**WORK TASK**
For the entries below, the result should be an exact transcription of the lines from the one with "exact inf_bump_same s.mod 0x2000" up to and including the one with "exec_interceptReplySend s p, ?_⟩", and only those.

**SOURCE INFORMATION**
/-- Settles O17: each path's message is taken, answered or counted by what it is, and waits for its own way out. -/
theorem pathsTakeAnswerAndPassOver : Obligations.PathsTakeAnswerAndPassOver := by
  refine ⟨⟨fun s p b msg keyed hw hrun hp hf hst hlen => ⟨fun hb hl => ?_, fun h1 hff => ?_⟩, fun s k src kind hw hrun hp hl he =>
    ⟨fun hno => ?_, fun hyes hk => ?_, fun hyes hk => ?_⟩, fun s k up => ?_⟩, fun s hrun hle hdown hup => ?_, fun s p at_ r rest hr =>
    ⟨fun hline hrun hup hidle hpace hage hg => ?_, fun hline => ?_, fun hline => ?_⟩⟩
  · refine ⟨_, exec_mchMessageReceive hrun, ?_⟩
    subst hb
    rw [mchReceive_taken hp hf hst (List.cons_ne_nil _ _) (by simp; omega) (by simp [mchLengthOk, hl]), finish_mod, State.upd_mod, settleOver_time]
    exact congrArg Tt.got (tget_tset_same ({} : Tt) s.mod.time.tts p.val _)
  · refine ⟨_, exec_mchMessageReceive hrun, ?_⟩
    rw [mchReceive_taken hp hf hst (List.cons_ne_nil _ _) (by simp; omega) (mchLengthOk_other h1 hff), mchMessage_other h1 hff, finish_mod, State.upd_mod,
      inf_settleOver]
    exact inf_bump_same s.mod 0x2000 0x0B 0 1 _ rfl (by decide)
  · refine ⟨_, exec_mgmtPortFrame hw, ?_⟩
    rw [mgmtFrame_heard hrun hp hl he, if_pos (by simp [hno]), finish_mod, State.upd_mod, inf_settleOver, settleOver_out]
    exact ⟨inf_bump_same s.mod 0x2020 0x0C k.val 1 _ rfl (by decide), bump_out ..⟩
  · obtain ⟨q, msg, rfl⟩ := hk
    refine ⟨_, exec_mgmtPortFrame hw, ?_⟩
    rw [mgmtFrame_heard hrun hp hl he, if_neg (by simp [hyes]), finish_mod, State.upd_mod, inf_settleOver]
    exact inf_bump_same s.mod 0x2020 0x0B k.val 1 _ rfl (by decide)
  · refine ⟨_, exec_mgmtPortFrame hw, ?_⟩
    rw [mgmtFrame_heard hrun hp hl he, if_neg (by simp [hyes]), finish_mod, State.upd_mod, settleOver_out]
    rcases hk with rfl | rfl | rfl | rfl <;> rfl
  · refine ⟨_, exec_managementPortLinkChange s k up, ?_⟩
    rw [finish_mod, State.upd_mod, settleOver_mgmt]
    exact ⟨tget_tset_same false s.mod.mgmt.linkUp k.val up, fun j hj => tget_tset_ne false s.mod.mgmt.linkUp up hj⟩
  · refine ⟨_, exec_sessionPilotTakeover s, ?_⟩
    rw [finish_mod, State.upd_mod, settleOver_mgmt, settleOver_sys, sess_settleOver]
    exact takeover_taken hrun hdown hup
  · refine ⟨_, exec_interceptReplySend s p, ?_⟩
    rw [finish_mod, State.upd_mod, settleOver_out, settleOver_mgmt]
    exact sendReply_sent hr hline hrun hup hidle hpace hage hg
  · refine ⟨_, exec_interceptReplyDiscard s p, ?_⟩
    rw [discardReply_clear hr hline, finish_mod, State.upd_mod, settleOver_out, settleOver_mgmt, settleOver_sys, inf_settleOver, bump_out, bump_mgmt, bump_sys]
    refine ⟨rfl, ?_, le_advanceTo_elapsed s.mod _, ?_⟩
    · exact congrArg Intercept.replies (tget_tset_same ({} : Intercept) (advanceTo s.mod (at_ + secCycles)).mgmt.icept p.val _)
    · rw [inf_bump_same _ 0x2030 5 p.val 1 _ rfl (by decide)]
      exact congrArg (satAdd 64 · 1) (inf_advanceTo_ne s.mod _ p.val (by decide) (by decide))
  · refine ⟨_, _, exec_interceptReplySend s p, ?_, ?_, exec_interceptReplyDiscard s p, ?_, ?_⟩
    · rw [sendReply_line hline, finish_mod, State.upd_mod, settleOver_out]
    · rw [sendReply_line hline, finish_mod, State.upd_mod, settleOver_mgmt]
    · rw [discardReply_line hline, finish_mod, State.upd_mod, settleOver_out]
    · rw [discardReply_line hline, finish_mod, State.upd_mod, settleOver_mgmt]

end Sys2Proof.Machine
end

**REPLY**
    exact inf_bump_same s.mod 0x2000 0x0B 0 1 _ rfl (by decide)
  · refine ⟨_, exec_mgmtPortFrame hw, ?_⟩
    rw [mgmtFrame_heard hrun hp hl he, if_pos (by simp [hno]), finish_mod, State.upd_mod, inf_settleOver, settleOver_out]
    exact ⟨inf_bump_same s.mod 0x2020 0x0C k.val 1 _ rfl (by decide), bump_out ..⟩
  · obtain ⟨q, msg, rfl⟩ := hk
    refine ⟨_, exec_mgmtPortFrame hw, ?_⟩
    rw [mgmtFrame_heard hrun hp hl he, if_neg (by simp [hyes]), finish_mod, State.upd_mod, inf_settleOver]
    exact inf_bump_same s.mod 0x2020 0x0B k.val 1 _ rfl (by decide)
  · refine ⟨_, exec_mgmtPortFrame hw, ?_⟩
    rw [mgmtFrame_heard hrun hp hl he, if_neg (by simp [hyes]), finish_mod, State.upd_mod, settleOver_out]
    rcases hk with rfl | rfl | rfl | rfl <;> rfl
  · refine ⟨_, exec_managementPortLinkChange s k up, ?_⟩
    rw [finish_mod, State.upd_mod, settleOver_mgmt]
    exact ⟨tget_tset_same false s.mod.mgmt.linkUp k.val up, fun j hj => tget_tset_ne false s.mod.mgmt.linkUp up hj⟩
  · refine ⟨_, exec_sessionPilotTakeover s, ?_⟩
    rw [finish_mod, State.upd_mod, settleOver_mgmt, settleOver_sys, sess_settleOver]
    exact takeover_taken hrun hdown hup
  · refine ⟨_, exec_interceptReplySend s p, ?_⟩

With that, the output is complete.